Platini’s got some footballing pedigree. He captained and managed France and was considered one of the world’s best players in the 1980s.

While Platini was making his mark on the pitch, Blatter was learning the dark arts of football administration under FIFA boss Joao Havelange.

Former FIFA boss Joao Havelange was a mentor of Sepp Blatter. Photo: Getty

Former FIFA boss Joao Havelange was a mentor of Sepp Blatter.
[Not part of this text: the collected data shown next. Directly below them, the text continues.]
-- ==== Sys2Proof/Machine/Ops.lean ====
section
/-! DEFINITION. The named operations over the state: maps, memory in its canonical form, the working
form that a step changes, registers, fragments and records, and the taking of an exception, which
every fault of every chapter goes through (18 R427). -/

namespace Sys2Proof.Machine

/-! ## Maps -/

/-- The value of a key. -/
def aget {K V : Type} [DecidableEq K] : AMap K V → K → Option V
  | [], _ => none
  | (k, v) :: m, x => if k = x then some v else aget m x

/-- Replaces the value of a key in its place, or adds the key at the end. -/
def aset {K V : Type} [DecidableEq K] : AMap K V → K → V → AMap K V
  | [], x, y => [(x, y)]
  | (k, v) :: m, x, y => if k = x then (k, y) :: m else (k, v) :: aset m x y

/-- Removes a key. -/
def adel {K V : Type} [DecidableEq K] (m : AMap K V) (x : K) : AMap K V :=
  m.filter fun e => e.1 ≠ x

/-- Adds to a counter. -/
def abump {K : Type} [DecidableEq K] (m : AMap K Nat) (x : K) (n : Nat) : AMap K Nat :=
  aset m x ((aget m x).getD 0 + n)

/-- Insertion into a list in rising order of a key. -/
def insertBy {α : Type} (key : α → Nat) (x : α) : List α → List α
  | [] => [x]
  | y :: ys => if key x ≤ key y then x :: y :: ys else y :: insertBy key x ys

/-- A list in rising order of a key; equal keys keep their order. -/
def sortBy {α : Type} (key : α → Nat) : List α → List α
  | [] => []
  | x :: xs => insertBy key x (sortBy key xs)

/-- The list without repeats, first occurrences kept. -/
def uniq {α : Type} [DecidableEq α] : List α → List α
  | [] => []
  | x :: xs => x :: (uniq xs).filter fun y => y ≠ x

/-- The mask of a set of lanes. -/
def laneMask (ls : List Nat) : Nat := ls.foldl (fun m l => m ||| 2 ^ l) 0

/-- The lanes of a mask below `n`, ascending. -/
def maskLanes (m n : Nat) : List Nat := (List.range n).filter fun l => m.testBit l

/-- The first element of a list with the least key. -/
def minBy {α : Type} (key : α → Nat) : List α → Option α
  | [] => none
  | x :: xs =>
    match minBy key xs with
    | none => some x
    | some y => if key y < key x then some y else some x

/-! ## Memory (09 R241, R242; 00 R4) -/

/-- The byte at an address; an unlisted address reads 0x00 (log entry 1). -/
def Memory.get : Memory → Nat → Byte
  | [], _ => 0
  | (x, b) :: m, a => if x = a then b else Memory.get m a

/-- Writes one byte and keeps the canonical form. -/
def Memory.put : Memory → Nat → Byte → Memory
  | [], a, b => if b = 0 then [] else [(a, b)]
  | (x, y) :: m, a, b =>
    if a < x then (if b = 0 then (x, y) :: m else (a, b) :: (x, y) :: m)
    else if a = x then (if b = 0 then m else (a, b) :: m)
    else (x, y) :: Memory.put m a b

/-- Addresses rise from `lo` and no entry is 0x00. -/
def Memory.wfFrom : Nat → Memory → Bool
  | _, [] => true
  | lo, (x, b) :: m => decide (lo ≤ x) && b != 0 && Memory.wfFrom (x + 1) m

/-- The canonical form: addresses strictly rising, no entry equal to what an unlisted address
reads as. -/
def Memory.wf (m : Memory) : Bool := Memory.wfFrom 0 m

/-- Performs the writes of a log, oldest (last in the list) first. -/
def Memory.commit (m : Memory) (log : List (Nat × Byte)) : Memory :=
  log.foldr (fun e m => Memory.put m e.1 e.2) m

/-! ## The working form of a step -/

/-- What a step works on: the chip, the memory as it was, the bytes written so far (newest first), and
the boot state. -/
structure W where
  c : Chip
  m0 : Memory
  wq : List (Nat × Byte) := []
  boot : Boot
  deriving DecidableEq, Repr

def State.toW (s : State) : W := { c := s.chip, m0 := s.mem, boot := s.boot }

/-- The state after a step that worked from `s`. -/
def W.toState (w : W) (s : State) : State :=
  { chip := w.c, mem := Memory.commit s.mem w.wq, boot := s.boot }

/-- Performs a working step; the boot state does not change. -/
def State.act (f : W → W) (s : State) : State := (f s.toW).toState s

/-- The byte at a physical address. -/
def W.byte (w : W) (pa : Nat) : Byte :=
  match aget w.wq pa with
  | some b => b
  | none => Memory.get w.m0 pa

def W.putByte (w : W) (pa : Nat) (b : Byte) : W := { w with wq := (pa, b) :: w.wq }

/-- The `n` bytes from a physical address. -/
def W.bytes (w : W) (pa n : Nat) : List Byte := (List.range n).map fun i => w.byte (pa + i)

/-- Writes bytes from a physical address up. -/
def W.putBytes (w : W) (pa : Nat) : List Byte → W
  | [] => w
  | b :: bs => W.putBytes (w.putByte pa b) (pa + 1) bs

/-- A little-endian number of bytes (00 R4). -/
def leNat : List Byte → Nat
  | [] => 0
  | b :: bs => b.toNat + 256 * leNat bs

/-- The `k` low bytes of a number, lowest first. -/
def leBytes : Nat → Nat → List Byte
  | 0, _ => []
  | k + 1, n => BitVec.ofNat 8 n :: leBytes k (n / 256)

/-- A field of a byte block. -/
def fieldLE (bs : List Byte) (ofs len : Nat) : Nat := leNat ((bs.drop ofs).take len)

/-- The next free number of the model. -/
def W.newId (w : W) : W × Nat := ({ w with c.mdl.next := w.c.mdl.next + 1 }, w.c.mdl.next)

/-- A free value, and the counter advanced (00 R8; log entry 3). -/
def W.freeWord (w : W) (i : Nat) : Word := Config.freeWord w.c.mdl.fresh i
def W.bumpFresh (w : W) : W := { w with c.mdl.fresh := w.c.mdl.fresh + 1 }

/-- The die of a core, and its core cluster (01 R10, R11). -/
def dieOf (c : Nat) : Nat := c / 144
def clusterOf (c : Nat) : Nat := c / 16

/-! ## Registers -/

/-- A vector register of a lane. -/
def W.vr (w : W) (g l r : Nat) : Word := (aget w.c.thr.vr (g, l, r)).getD 0
def W.setVr (w : W) (g l r : Nat) (x : Word) : W :=
  { w with c.thr.vr := aset w.c.thr.vr (g, l, r) x }

/-- A uniform register of a fragment. -/
def W.sr (w : W) (f r : Nat) : Word := (aget w.c.thr.sr (f, r)).getD 0
def W.setSr (w : W) (f r : Nat) (x : Word) : W :=
  { w with c.thr.sr := aset w.c.thr.sr (f, r) x }

/-- A predicate of a lane; p7 reads 1 (03 R54). -/
def W.pr (w : W) (g l p : Nat) : Bool :=
  if p = 7 then true else (aget w.c.thr.pr (g, l, p)).getD false
/-- Writes a predicate; p7 is no register and keeps reading 1 (03 R52, R54). -/
def W.setPr (w : W) (g l p : Nat) (x : Bool) : W :=
  if p = 7 then w else { w with c.thr.pr := aset w.c.thr.pr (g, l, p) x }

def W.lane (w : W) (g l : Nat) : Lane := (aget w.c.thr.lanes (g, l)).getD {}
def W.setLane (w : W) (g l : Nat) (x : Lane) : W :=
  { w with c.thr.lanes := aset w.c.thr.lanes (g, l) x }
def W.modLane (w : W) (g l : Nat) (h : Lane → Lane) : W := w.setLane g l (h (w.lane g l))

def W.frag (w : W) (f : Nat) : Frag := (aget w.c.thr.frags f).getD {}
def W.setFrag (w : W) (f : Nat) (x : Frag) : W :=
  { w with c.thr.frags := aset w.c.thr.frags f x }
def W.modFrag (w : W) (f : Nat) (h : Frag → Frag) : W := w.setFrag f (h (w.frag f))

def W.group (w : W) (g : Nat) : Group := (aget w.c.thr.groups g).getD {}
def W.setGroup (w : W) (g : Nat) (x : Group) : W :=
  { w with c.thr.groups := aset w.c.thr.groups g x }
def W.modGroup (w : W) (g : Nat) (h : Group → Group) : W := w.setGroup g (h (w.group g))

def W.core (w : W) (c : Nat) : Core := (aget w.c.cores c).getD {}
def W.setCore (w : W) (c : Nat) (x : Core) : W := { w with c.cores := aset w.c.cores c x }
def W.modCore (w : W) (c : Nat) (h : Core → Core) : W := w.setCore c (h (w.core c))

def W.team (w : W) (t : Nat) : Team := (aget w.c.slu.teams t).getD {}
def W.setTeam (w : W) (t : Nat) (x : Team) : W :=
  { w with c.slu.teams := aset w.c.slu.teams t x }
def W.modTeam (w : W) (t : Nat) (h : Team → Team) : W := w.setTeam t (h (w.team t))

def W.grid (w : W) (n : Nat) : Grid := (aget w.c.slu.grids n).getD {}
def W.setGrid (w : W) (n : Nat) (x : Grid) : W :=
  { w with c.slu.grids := aset w.c.slu.grids n x }
def W.modGrid (w : W) (n : Nat) (h : Grid → Grid) : W := w.setGrid n (h (w.grid n))

def W.ctx (w : W) (a : Nat) : Ctx := (aget w.c.sys.ctxs a).getD {}
def W.setCtx (w : W) (a : Nat) (x : Ctx) : W := { w with c.sys.ctxs := aset w.c.sys.ctxs a x }
def W.modCtx (w : W) (a : Nat) (h : Ctx → Ctx) : W := w.setCtx a (h (w.ctx a))

/-- What a context's register holds at its creation (04 R126, 08 R223, 12 R309; else 0). -/
def srReset : Reg → Dword
  | .wlrange => 0x444F800043B40000
  | .fixlim => 2000
  | _ => 0

/-- What a block register holds at reset (03 R92, 05 R126, 17 R402, 19 R454; else 0). -/
def blkReset : Reg → Dword
  | .ylimit => 200000
  | .preempt => 100 * 256 + 0xFE
  | .tgather => 256
  | .edefault => 1000
  | .fabricTkexp => 4000
  | .fabricTimeout => 1000
  | .fantailPlan => 5200
  | _ => 0

/-- A register of a context as stored. -/
def W.srReg (w : W) (a : Nat) (r : Reg) : Dword := (aget w.c.sys.sr (a, r)).getD (srReset r)
def W.setSrReg (w : W) (a : Nat) (r : Reg) (x : Dword) : W :=
  { w with c.sys.sr := aset w.c.sys.sr (a, r) x }

/-- A block register as stored. -/
def W.blk (w : W) (r : Reg) (n : Nat) : Dword := (aget w.c.sys.blk (r, n)).getD (blkReset r)
def W.setBlk (w : W) (r : Reg) (n : Nat) (x : Dword) : W :=
  { w with c.sys.blk := aset w.c.sys.blk (r, n) x }

/-- A field of a 64-bit register. -/
def fld (x : Dword) (lo len : Nat) : Nat := bits x.toNat lo len

/-- The register with a field replaced. -/
def setFld (x : Dword) (lo len v : Nat) : Dword :=
  BitVec.ofNat 64 (x.toNat - fld x lo len * 2 ^ lo + v % 2 ^ len * 2 ^ lo)

/-- The ac count, and how many ac make 1 µs, 10 µs and 1 ms at 850 MHz (01 R13, 04 R114). -/
def W.ac (w : W) : Nat := w.c.mdl.ac
def acPerUs : Nat := 850

/-! ## Fragments and their lanes (06 R148–R152) -/

/-- The lanes of a group. -/
def W.allLanes (w : W) (g : Nat) : List Nat := List.range (w.group g).width

/-- The lanes a fragment holds, live or held. -/
def W.fragLanes (w : W) (g f : Nat) : List Nat :=
  (w.allLanes g).filter fun l =>
    (w.lane g l).frag = f && ((w.lane g l).st == .live || (w.lane g l).st == .held)

/-- The runnable lanes of a fragment (06 R149). -/
def W.runLanes (w : W) (g f : Nat) : List Nat :=
  (w.allLanes g).filter fun l => (w.lane g l).frag = f && (w.lane g l).st == .live

/-- The lanes of a fragment held at JOINs. -/
def W.heldLanes (w : W) (g f : Nat) : List Nat :=
  (w.allLanes g).filter fun l => (w.lane g l).frag = f && (w.lane g l).st == .held

def W.idleLanes (w : W) (g : Nat) : List Nat :=
  (w.allLanes g).filter fun l => (w.lane g l).st == .idle

/-- The fragments of a group. -/
def W.groupFrags (w : W) (g : Nat) : List Nat :=
  (w.c.thr.frags.filter fun e => e.2.gid = g).map Prod.fst

/-- The fragments on a core, with their numbers. -/
def W.coreFrags (w : W) (c : Nat) : List (Nat × Frag) :=
  w.c.thr.frags.filter fun e => (w.group e.2.gid).core = c

/-- The fragment in a context of a core. -/
def W.inCtx (w : W) (c k : Nat) : Option Nat :=
  ((w.coreFrags c).find? fun e => e.2.place == .ctx k).map Prod.fst

/-- The address after an instruction, past a skip word (03 R62). -/
def nextPc (pc len : Nat) : Nat :=
  let a := pc + len
  if a % 32 = 28 then a + 4 else a

/-! ## Continuation records (06 R154–R161) -/

/-- Whether the lanes differ in meeting address or call depth, and in sr counter (06 R154). -/
def W.perLane (w : W) (g : Nat) (ls : List Nat) : Bool :=
  match ls with
  | [] => false
  | l :: rest => rest.any fun k =>
      (w.lane g k).meet != (w.lane g l).meet || (w.lane g k).depth != (w.lane g l).depth
def W.perSeq (w : W) (g : Nat) (ls : List Nat) : Bool :=
  match ls with
  | [] => false
  | l :: rest => rest.any fun k => (w.lane g k).seq != (w.lane g l).seq

/-- The bytes of a record, padded to a multiple of 64 (06 R156). -/
def recBytes (width lv ls : Nat) (perLane perSeq : Bool) : Nat :=
  let n := 128 + (if perLane then 8 * width else 0) + (if perSeq then 4 * width else 0)
    + 4 * ls + 4 * width * lv
  (n + 63) / 64 * 64

/-- The reserved part of a Leat area (06 R160). -/
def leatReserved : Nat := 4954521600

/-- The allocations of a context's Leat pool: offset and bytes. -/
def W.poolUse (w : W) (a : Nat) : List (Nat × Nat) :=
  w.c.thr.frags.filterMap fun e => if (w.group e.2.gid).asid = a then e.2.pool else none

/-- The pool bytes of a context's staged contributions (16 R399). -/
def W.stagedBytes (w : W) (a : Nat) : Nat :=
  (w.c.syn.staged.map fun e =>
    ((e.2.filter fun x => x.asid = a).length * 16 + 63) / 64 * 64).sum

/-- The pool bytes held (06 R159, SR.LEATUSE). -/
def W.leatUse (w : W) (a : Nat) : Nat :=
  ((w.poolUse a).map Prod.snd).sum + w.stagedBytes a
Photo: Getty

With the assistance of sports impresario Horst Dassler, Havelange built FIFA into a money-spinning outfit through the sale of broadcasting rights, high-end sponsorships and systemic corruption.

Through Dassler’s sports marketing company ISL, sports officials connected to both FIFA and the IOC received over $US200 million in ‘personal commissions’ between 1988 and 2000.

As FIFA general secretary from 1981-98, and president since, Blatter must have known Havelange was on the take.

If he didn’t, he was a fool or delusional.

According to Swiss court documents released in 2011, Havelange and his son-in-law Ricardo Teixeira pocketed around $US42 million in kickbacks from ISL in exchange for FIFA broadcast rights from 1992-2000.

Havelange and Teixeria escaped prosecution while ISL went bust in 2001.

The pair agreed to pay $US525,000 and $US2.6 million respectively to the company’s receivers to avoid prosecution.

A former head of the Brazilian Football Federation, Teixeira has since been indicted by the US Department of Justice on corruption charges.

This followed the curious discovery of payments from a Qatari construction company in Teixeira’s Monaco bank account.

The so-called Blatter and Platini ‘oral agreement’ is merely another instance of FIFA’s dodgy corporate practices.

Michel Platini

Michel Platini was also banned from football on Monday. Photo: Getty

Blatter wants us – the mug fan – to believe that the $2 million payment to Platini was an above board ‘disloyalty payment’!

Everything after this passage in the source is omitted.